## Problem requirements
Using the material below, print the line that contains "the operands. -/", the line that contains "(.vshr, fun x", and every line in between, exactly and nothing else.

▼

/-- A sealed static segment is entered: over an equal key, in a free entry, or in place of the unreferenced entry least
recently found; else nowhere. -/
def execCcput (f : S) (s : State) : Out :=
  str s fun w =>
    match w.cluster.named (w.rd f.a) with
    | none => w.bad Sub.badseg
    | some (d, x) =>
      if x.kind = .stream || !x.sealed then w.bad Sub.badseg
      else
        let c := w.cluster
        let e : CCEnt :=
          { imghash := w.rec_.imghash, consthash := w.rec_.consthash, errata := (w.s.chiplet w.ch).errata, sel := w.rd f.b
            mask := x.mask, desc := d, found := c.ccFound + 1 }
        let at_ := ((c.cc.find? (fun p => w.keyIs (w.rd f.b) (x.mask.setWidth 64) p.2)).map (fun p => p.1)).or
          ((pickOne (Config.free w.s.now 68).toNat ((List.range 64).filter (fun i => !Tbl.has c.cc i))).or c.oldestCC)
        match at_ with
        | none => w.next w.s id
        | some i =>
          let old := (Tbl.find c.cc i).map (fun e => e.desc)
          let s := w.s.setCluster w.cl { c with cc := Tbl.set c.cc i e, ccFound := c.ccFound + 1 }
          w.next (match old with
            | some o => s.segCheck w.cl o
            | none => s) id

/-! ## `release` (R291) -/

/-- Whether the cluster can claim no further block of a launch. -/
def State.noMoreBlocks (s : State) (cl launch : Nat) : Bool :=
  match s.launch launch with
  | none => true
  | some x =>
    let ch := s.chiplet (chipletOfCl cl)
    (decide (x.rec_.blocks.toNat ≤ x.next) && x.returns.isEmpty) || Tbl.has ch.stops launch || ch.off || x.ended.isSome

def execRelease (f : S) (s : State) : Out :=
  str s fun w =>
    match w.cluster.named (w.rd f.a) with
    | none => w.bad Sub.badseg
    | some (d, x) =>
      let cores := coresOf f.imm x
      let entry := (w.rd f.b).toNat
      if x.kind = .static && !x.sealed then w.bad Sub.badseg
      else if outside cores x.mask || (x.kind = .stream && decide (entry + x.len < x.e)) then w.bad Sub.badarg
      else
        let mine := w.s.blocks.filter (fun b => b.1 / 2 ^ 32 == w.launch && b.2.st == BlockSt.held &&
          clusterOf b.2.core == w.cl && cores.getLsbD (b.2.core % 8))
        if mine.isEmpty then
          if w.s.noMoreBlocks w.cl w.launch then w.next w.s (fun c => c.wr f.d 0) else w.s
        else
          let s := mine.foldl (fun s b => s.startBlock w.launch (b.1 % 2 ^ 32) d entry) w.s
          w.next s (fun c => c.wr f.d (BitVec.ofNat 64 mine.length))

/-! ## `launch`, `greplay` (R297, R298) -/

def execLaunch (f : S) (s : State) : Out :=
  str s fun w =>
    let a := w.rd f.a
    if a.toNat % 128 ≠ 0 then w.fault w.s Sub.align 0 a
    else if 16 ≤ w.cluster.children.length then w.s
    else
      w.onRead (w.s.strRead w.ctx w.ch a 128 4000) a (fun s bs =>
        let (s, id) := s.addLaunch w.ctx w.ch (lrecOf bs) a false none
        let c := s.cluster w.cl
        w.next (s.setCluster w.cl { c with children := c.children ++ [id] }) (fun c => c.wr f.d (BitVec.ofNat 64 id)))
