-- ==== Sys2Proof/Machine/HostRegs.lean ====
section
/-! DEFINITION. Writes of the register window, accesses from outside, and bring-up (R6, R7, R80, R95, R217, R231, R299,
R302, R331, R362, R366, R376, R381, R389, R392 to R401). -/
namespace Sys2Proof.Machine
open Sys2Proof

/-- A field of a written value. -/
def fieldAt (val : BitVec 64) (lo w : Nat) : BitVec w := val.extractLsb' lo w

/-! ## The Market's registers (R331, R336, R339) -/

/-- The least ILIM that leaves the progress floor to a chiplet with eight phases. -/
def leastIlim (base tkw : Nat) : Nat := base + (progressFloor * tkw + 999) / 1000

/-- A chiplet's ILIM under a token current: as written, or raised to meet the progress floor; none where 16 bits cannot. -/
def Chiplet.fit (c : Chiplet) (tkw : BitVec 8) : Option Chiplet :=
  if progressFloor ≤ budget c.ilim.toNat c.base.toNat tkw.toNat 8 then some c
  else
    let n := leastIlim c.base.toNat tkw.toNat
    if n < 2 ^ 16 then some { c with ilim := BitVec.ofNat 16 n } else none

/-- MKT_ILIMc. -/
def State.ilimWrite (s : State) (ch : Nat) (val : BitVec 64) : State :=
  if 8 ≤ ch then s
  else
    match { s.chiplet ch with base := fieldAt val 16 16, ilim := fieldAt val 0 16 : Chiplet }.fit s.market.tkw with
    | some c => s.setChiplet ch c
    | none => s

def execMktIlim (ch : Nat) (val : BitVec 64) (s : State) : Out := .next (s.ilimWrite ch val)

/-- MKT_CFG: a TKW of 0 leaves TKW as it was. -/
def State.mktCfgWrite (s : State) (val : BitVec 64) : State :=
  let t : BitVec 8 := fieldAt val 0 8
  let tkw := if t = 0 then s.market.tkw else t
  let cs := (List.range 8).map (fun ch => (s.chiplet ch).fit tkw)
  if cs.any Option.isNone then s
  else
    let s := { s with market := { s.market with rdn := fieldAt val 8 16, tkw } }
    cs.zipIdx.foldl (fun s c => match c.1 with
      | some x => if x = s.chiplet c.2 then s else s.setChiplet c.2 x
      | none => s) s

def execMktCfg (val : BitVec 64) (s : State) : Out := .next (s.mktCfgWrite val)

/-- MKT_THCFG. -/
def State.thcfgWrite (s : State) (val : BitVec 64) : State :=
  { s with market := { s.market with
    dieoff := fieldAt val 40 8, thot := fieldAt val 32 8, astep := fieldAt val 24 8, drsl := fieldAt val 16 8
    diesl := fieldAt val 8 8, dieknee := fieldAt val 0 8 } }

/-! ## Cluster registers (R79, R80, R299, R361, R362) -/

/-- Whether a context is resident on a cluster: a block stands or is held there, or a Starter context is bound. A saved
Starter context, still bound, counts, and a saved block does not (DESIGN CHOICE, log entry 113). -/
def State.clusterInUse (s : State) (cl : Nat) : Bool :=
  s.blocks.any (fun b => clusterOf b.2.core == cl && (b.2.st == BlockSt.live || b.2.st == BlockSt.held)) ||
    (s.cluster cl).sctx.any (fun c => c.2.launch.isSome)

/-- VLT_CFG: when the split changes, the new vault scratch reads zero. -/
def State.vltWrite (s : State) (cl : Nat) (val : BitVec 64) : State :=
  if 192 ≤ cl || s.clusterInUse cl then s
  else
    let c := s.cluster cl
    let scr : BitVec 3 := fieldAt val 0 3
    let scr := if scr = 7 then c.vltScr else scr
    let s := s.setCluster cl { c with vltCtx := fieldAt val 8 8, vltScr := scr }
    if scr = c.vltScr then s
    else { s with
      vlt := s.vlt.filter (fun p => vaultCluster p.1 != cl)
      poisonVlt := s.poisonVlt.filter (fun p => vaultCluster p.1 != cl) }
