-- ==== Sys2Proof/Certificates/Slice0/Obligations.lean ====
section
/-! DEFINITION. The statements for the provers. The tables before a statement say, in the spec's terms, what each
instruction it names computes; `exec i s = .next t` in a conclusion says that the instruction completes. -/
open Sys2Proof
open Sys2Proof.Machine

namespace Sys2Proof.Claims

/-! ## Lane instructions: shapes shared by the statements -/

/-- The instruction completes, and leaves pending exactly its lane result, due `lat` cycles after its issue, and the
flags it raises. `P` says what an active lane receives, `F` which flags are raised. -/
def LaneResult (w : GW) (i : Instr) (d : BitVec 8) (wide : Bool) (eff : Mask) (lat : Nat) (P : Nat → BitVec 64 → Prop)
    (F : Flags → Prop) : Prop :=
  ∃ (v : Nat → BitVec 64) (fl : Flags),
    exec i w.s = .next (w.gives (lanePends d wide eff (w.g.clk + lat) v ++ flagPends fl (w.g.clk + lat))) ∧
    (∀ l, l < 32 → eff.getLsbD l = true → P l (v l)) ∧ F fl

/-- A register that holds the integer `y` of a type (R130): two's complement in 32 bits, or in the 64 of a pair. -/
def holdsInt (ty : BitVec 5) (y : Int) : BitVec 64 :=
  if is64 ty then BitVec.ofInt 64 y else (BitVec.ofInt 32 y).setWidth 64

/-- `r` holds the exact result `x` brought into a type: clamped with `.sat`, else the value of the type that is
congruent to it modulo 2^w (R131, R156). -/
def Narrowed (ty : BitVec 5) (sat : Bool) (x : Int) (r : BitVec 64) : Prop :=
  ∃ y : Int, minOf ty.toNat ≤ y ∧ y ≤ maxOf ty.toNat ∧ r = holdsInt ty y ∧
    (sat = true → y = max (minOf ty.toNat) (min (maxOf ty.toNat) x)) ∧
    (sat = false → (2 ^ tyWidth ty.toNat : Int) ∣ x - y)

/-- Bit 5 of `$fpflags`, and no other, is raised exactly where `.sat` changes a value in a lane that is no helper. -/
def SatFlag (w : GW) (ty : BitVec 5) (sat : Bool) (eff : Mask) (x : Nat → Int) (fl : Flags) : Prop :=
  (fl = 0 ∨ fl = flIntSat) ∧
    (fl = flIntSat ↔ sat = true ∧ ∃ l, l < 32 ∧ eff.getLsbD l = true ∧ w.helpers.getLsbD l = false ∧
      (x l < minOf ty.toNat ∨ maxOf ty.toNat < x l))

/-! ## Integer arithmetic (R156) -/

/-- `vadd` to `vavg` with the result before width is applied. -/
def intRows : List ((V3 → Instr) × (Int → Int → Int)) :=
  [(.vadd, fun a b => a + b), (.vsub, fun a b => a - b), (.vmin, fun a b => min a b), (.vmax, fun a b => max a b),
    (.vabs, fun a _ => |a|), (.vneg, fun a _ => -a), (.vabsd, fun a b => |a - b|),
    (.vavg, fun a b => (a + b + 1) / 2)]

/-! ## Logic, shifts and bitfields (R157) -/

/-- Width, shift amount or control, and the bits of the operands. -/
structure Bits where
  w : Nat
  n : Nat
  a : Nat → Bool
  b : Nat → Bool
  c : Nat → Bool

/-- The result of each row, bit by bit. -/
def bitRows : List ((V3 → Instr) × (Bits → Nat → Bool)) :=
  [(.vand, fun x i => x.a i && x.b i), (.vor, fun x i => x.a i || x.b i), (.vxor, fun x i => x.a i != x.b i),
    (.vandn, fun x i => x.a i && !x.b i), (.vnot, fun x i => !x.a i),
    (.vshl, fun x i => decide (x.n ≤ i) && x.a (i - x.n)),
    (.vshr, fun x i => decide (i + x.n < x.w) && x.a (i + x.n)),
    (.vsra, fun x i => if i + x.n < x.w then x.a (i + x.n) else x.a (x.w - 1)),
    (.vrol, fun x i => x.a ((i + x.w - x.n % x.w) % x.w)),
    (.vbext, fun x i => decide (i < x.n / 256 % 256) && (decide (i + x.n % 256 < x.w) && x.a (i + x.n % 256))),
    (.vbins, fun x i => if x.n % 256 ≤ i ∧ i < x.n % 256 + x.n / 256 % 256 then x.a (i - x.n % 256) else x.c i),
    (.vbrev, fun x i => x.a (x.w - 1 - i))]

/-- Bits of a lane's operands. -/
def bitsOf (w : GW) (f : V3) (l : Nat) : Bits :=
  { w := wOf f, n := (w.opd1 f.b l).toNat, a := (w.nat f f.a l).testBit, b := (w.nat f f.b l).testBit
    c := (w.nat f f.c l).testBit }

/-! ## Multiply and divide (R159) -/

/-- `vmul` and `vmad` with their exact results. -/
def mulRows : List ((V3 → Instr) × (Int → Int → Int → Int)) :=
  [(.vmul, fun a b _ => a * b), (.vmad, fun a b c => a * b + c)]
/-- `vmulhi` and `vmadhi`: the part above the type's width. -/
def mulHiRows : List ((V3 → Instr) × (Int → Int → Int → Int)) :=
  [(.vmulhi, fun a b _ => a * b), (.vmadhi, fun a b c => a * b + c)]

/-- Quotient and remainder under the division rule. -/
def quotient (ty : BitVec 5) (a b : Int) : Int :=
  if b = 0 then (if ty.toNat < 4 then -1 else 2 ^ tyWidth ty.toNat - 1)
  else if ty.toNat < 4 ∧ a = minOf ty.toNat ∧ b = -1 then minOf ty.toNat
  else Int.tdiv a b
def remainder (ty : BitVec 5) (a b : Int) : Int :=
  if b = 0 then a else if ty.toNat < 4 ∧ a = minOf ty.toNat ∧ b = -1 then 0 else Int.tmod a b
def divRows : List ((V3 → Instr) × (BitVec 5 → Int → Int → Int)) := [(.vdiv, quotient), (.vrem, remainder)]

/-! ## Immediate forms (R160) -/

def immRows : List ((VI → Instr) × Nat × (BitVec 32 → BitVec 32 → BitVec 32)) :=
  [(.vaddi, 2, fun a i => a + i), (.vandi, 2, fun a i => a &&& i), (.vori, 2, fun a i => a ||| i),
    (.vxori, 2, fun a i => a ^^^ i), (.vshli, 2, fun a i => a <<< i), (.vshri, 2, fun a i => a >>> i),
    (.vsrai, 2, fun a i => BitVec.sshiftRight' a i),
    (.vminiI32, 2, fun a i => if a.slt i then a else i), (.vmaxiI32, 2, fun a i => if a.slt i then i else a),
    (.vminiN32, 2, fun a i => if a < i then a else i), (.vmaxiN32, 2, fun a i => if a < i then i else a),
    (.vmuli, 4, fun a i => a * i), (.vmovi, 2, fun _ i => i)]
def cmpImmRows : List ((VI → Instr) × (BitVec 32 → BitVec 32 → Bool)) :=
  [(.vceqi, fun a i => a == i), (.vcltiI32, fun a i => a.slt i), (.vcltiN32, fun a i => a.ult i),
    (.vcgtiI32, fun a i => i.slt a), (.vcgtiN32, fun a i => i.ult a)]

/-! ## Compares (R158, R164) -/

def cmpRows : List ((V3 → Instr) × (Int → Int → Nat → Nat → Prop)) :=
  [(.vceq, fun a b _ _ => a = b), (.vcne, fun a b _ _ => a ≠ b), (.vclt, fun a b _ _ => a < b),
    (.vcle, fun a b _ _ => a ≤ b), (.vcgt, fun a b _ _ => a > b), (.vcge, fun a b _ _ => a ≥ b),
    (.vtest, fun _ _ x y => ∃ i, x.testBit i = true ∧ y.testBit i = true)]

/-- The value of a finite number. -/
def rat (x : FVal) : ℚ :=
  match x with
  | .fin s m e => (if s then -1 else 1) * (m : ℚ) * (2 : ℚ) ^ e
  | _ => 0
/-- The order of the numbers and infinities; a NaN is less than nothing and nothing is less than it. -/
def below (a b : FVal) : Prop :=
  match a, b with
  | .nan _, _ => False
  | _, .nan _ => False
  | .inf n, .inf k => n = true ∧ k = false
  | .inf n, .fin _ _ _ => n = true
  | .fin _ _ _, .inf k => k = false
  | .fin s m e, .fin u k f => rat (.fin s m e) < rat (.fin u k f)
def alike (a b : FVal) : Prop := fIsNaN a = false ∧ fIsNaN b = false ∧ ¬ below a b ∧ ¬ below b a

/-! ## Rounding (R138 to R145, R148) -/

def signed (neg : Bool) (x : ℝ) : ℝ := if neg then -x else x
def withSign (ty : Nat) (neg : Bool) (n : Nat) : Nat := (if neg then fSignBit ty else 0) + n
/-- A finite value as a real number. -/
def val (x : FVal) : ℝ := (rat x : ℝ)
def finite (x : FVal) : Prop := ∃ n m e, x = .fin n m e

/-- The n-th magnitude of a format of R132 whose exponents go on without end: the code n, up to the largest finite one,
stands for it. -/
noncomputable def mag (ty n : Nat) : ℝ :=
  if n < 2 ^ fM ty then n * (2 : ℝ) ^ fQ ty
  else ((2 ^ fM ty + n % 2 ^ fM ty : Nat) : ℝ) * (2 : ℝ) ^ (fQ ty + (n / 2 ^ fM ty : Nat) - 1)

/-- Whether x goes to the greater of its neighbours lo and hi in the mode (R142, R145); `tie` and `away` say what a tie
does in `.rn` and in `.rna`. -/
def goesUp (rm u : Nat) (neg : Bool) (tie away : Prop) (x lo hi : ℝ) : Prop :=
  match rm with
  | 0 => lo + hi < 2 * x ∨ (lo + hi = 2 * x ∧ tie)
  | 1 => False
  | 2 => neg = true
  | 3 => neg = false
  | 4 => lo + hi < 2 * x ∨ (lo + hi = 2 * x ∧ away)
  | _ => 2 ^ 24 ≤ ⌊(x - lo) / (hi - lo) * 2 ^ 24⌋₊ + u

/-- What stands for a magnitude beyond the largest finite one (R144): that one, or the code after it, which is the
infinity, or the NaN of `e4m3`. -/
def beyond (ty rm : Nat) (sat neg : Bool) : Nat :=
  withSign ty neg (fMaxBits ty +
    if ty = 13 ∨ sat = true ∨ rm = 1 ∨ (rm = 2 ∧ neg = false) ∨ (rm = 3 ∧ neg = true) then 0 else 1)

/-- `r` is ± the magnitude x rounded once to the type, with its flags. A tie goes to the even code, in `.rna` away from
zero except in `e2m1`. -/
def Rounded (ty rm : Nat) (sat : Bool) (u : Nat) (neg : Bool) (x : ℝ) (r : Nat × Flags) : Prop :=
  ∃ n k : Nat, mag ty n ≤ x ∧ x < mag ty (n + 1) ∧
    (x = mag ty n → k = n) ∧
    (x ≠ mag ty n →
      let up := goesUp rm u neg (n % 2 = 1) (ty ≠ 13 ∨ n % 2 = 1) x (mag ty n) (mag ty (n + 1))
      (up → k = n + 1) ∧ (¬up → k = n)) ∧
    (fMaxBits ty < k → r = (beyond ty rm sat neg, flOverflow ||| flInexact)) ∧
    (k ≤ fMaxBits ty → r.1 = withSign ty neg k ∧ (x = mag ty n → r.2 = 0) ∧
      (x ≠ mag ty n → r.2 = if 0 < k ∧ k < 2 ^ fM ty then flInexact ||| flUnderflow else flInexact))

/-- `r` is the exact value x rounded once; `zero` is the sign of an exact zero (R142, R161). -/
def OnceRounded (ty rm : Nat) (sat : Bool) (u : Nat) (zero : Bool) (x : ℝ) (r : Nat × Flags) : Prop :=
  (x = 0 → r = (withSign ty zero 0, 0)) ∧ (0 < x → Rounded ty rm sat u false x r) ∧
    (x < 0 → Rounded ty rm sat u true (-x) r)

/-- The magnitude x rounded to an integer in the mode. -/
def RoundedInt (rm u : Nat) (neg : Bool) (x : ℝ) (k : Nat) : Prop :=
  ∃ n : Nat, (n : ℝ) ≤ x ∧ x < n + 1 ∧ (x = n → k = n) ∧
    (x ≠ n → let up := goesUp rm u neg (n % 2 = 1) True x n (n + 1)
      (up → k = n + 1) ∧ (¬up → k = n))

▲

## Solved problem
/-- Width, shift amount or control, and the bits of the operands. -/
structure Bits where
  w : Nat
  n : Nat
  a : Nat → Bool
  b : Nat → Bool
  c : Nat → Bool

/-- The result of each row, bit by bit. -/
def bitRows : List ((V3 → Instr) × (Bits → Nat → Bool)) :=
  [(.vand, fun x i => x.a i && x.b i), (.vor, fun x i => x.a i || x.b i), (.vxor, fun x i => x.a i != x.b i),
    (.vandn, fun x i => x.a i && !x.b i), (.vnot, fun x i => !x.a i),
    (.vshl, fun x i => decide (x.n ≤ i) && x.a (i - x.n)),
    (.vshr, fun x i => decide (i + x.n < x.w) && x.a (i + x.n)),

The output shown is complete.